■ Requirement: Word for word, please restate the lines from the beginning of the data through the line in which "def glyphs47 : List" appears.

(Records from a dataset)
::::
-- ==== Sys2Proof/Machine/Defaults.lean ====
section
/-! DEFINITION. The defaults of the parameters (00_scope.md R9): the standard font of 42_memory_timer_bcd.md R184 and the
default of each choice of 92_eei_decisions.md. They stand here, and not in Config, because a test could show one wrong. -/

namespace Sys2Proof.Machine

/-- Digits 0 to 3 of R184, one byte per row, top row first. -/
def glyphs03 : List Byte := [
  0xF0, 0x90, 0x90, 0x90, 0xF0,
  0x20, 0x60, 0x20, 0x20, 0x70,
  0xF0, 0x10, 0xF0, 0x80, 0xF0,
  0xF0, 0x10, 0xF0, 0x10, 0xF0]

/-- Digits 4 to 7 of R184. -/
def glyphs47 : List Byte := [
  0x90, 0x90, 0xF0, 0x10, 0x10,
  0xF0, 0x80, 0xF0, 0x10, 0xF0,
  0xF0, 0x80, 0xF0, 0x90, 0xF0,
  0xF0, 0x10, 0x20, 0x40, 0x40]

/-- Digits 8 to B of R184. -/
def glyphs8B : List Byte := [
  0xF0, 0x90, 0xF0, 0x90, 0xF0,
  0xF0, 0x90, 0xF0, 0x10, 0xF0,
  0xF0, 0x90, 0xF0, 0x90, 0x90,
  0xE0, 0x90, 0xE0, 0x90, 0xE0]

/-- Digits C to F of R184. -/
def glyphsCF : List Byte := [
  0xF0, 0x80, 0x80, 0x80, 0xF0,
  0xE0, 0x90, 0x90, 0x90, 0xE0,
  0xF0, 0x80, 0xF0, 0x80, 0xF0,
  0xF0, 0x80, 0xF0, 0x80, 0x80]

/-- The default `FONT_DATA` (42 R184). UNVERIFIED: the standard CHIP-8 font is, in the spec's words,
"[from general knowledge, not in source]" (log 14). -/
def defaultFont : Vector Byte 80 := ⟨(glyphs03 ++ glyphs47 ++ glyphs8B ++ glyphsCF).toArray, rfl⟩

/-- The default of every parameter (00 R9; log 2). -/
def defaultParams : Params where
  memLimit := .xFFF
  addFlag := .noCarry
  subFlag := .noBorrow
  vfDest := .resultWins
  drawEdge := .wrap
  keySelect := .lowest
  invalidReport := .warn
  stackDepth := 16
  fontData := defaultFont

end Sys2Proof.Machine
end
::::
■ Answer for this exercise:
-- ==== Sys2Proof/Machine/Defaults.lean ====
section
/-! DEFINITION. The defaults of the parameters (00_scope.md R9): the standard font of 42_memory_timer_bcd.md R184 and the
default of each choice of 92_eei_decisions.md. They stand here, and not in Config, because a test could show one wrong. -/

namespace Sys2Proof.Machine

/-- Digits 0 to 3 of R184, one byte per row, top row first. -/
def glyphs03 : List Byte := [
  0xF0, 0x90, 0x90, 0x90, 0xF0,
  0x20, 0x60, 0x20, 0x20, 0x70,
  0xF0, 0x10, 0xF0, 0x80, 0xF0,
  0xF0, 0x10, 0xF0, 0x10, 0xF0]

/-- Digits 4 to 7 of R184. -/
def glyphs47 : List Byte := [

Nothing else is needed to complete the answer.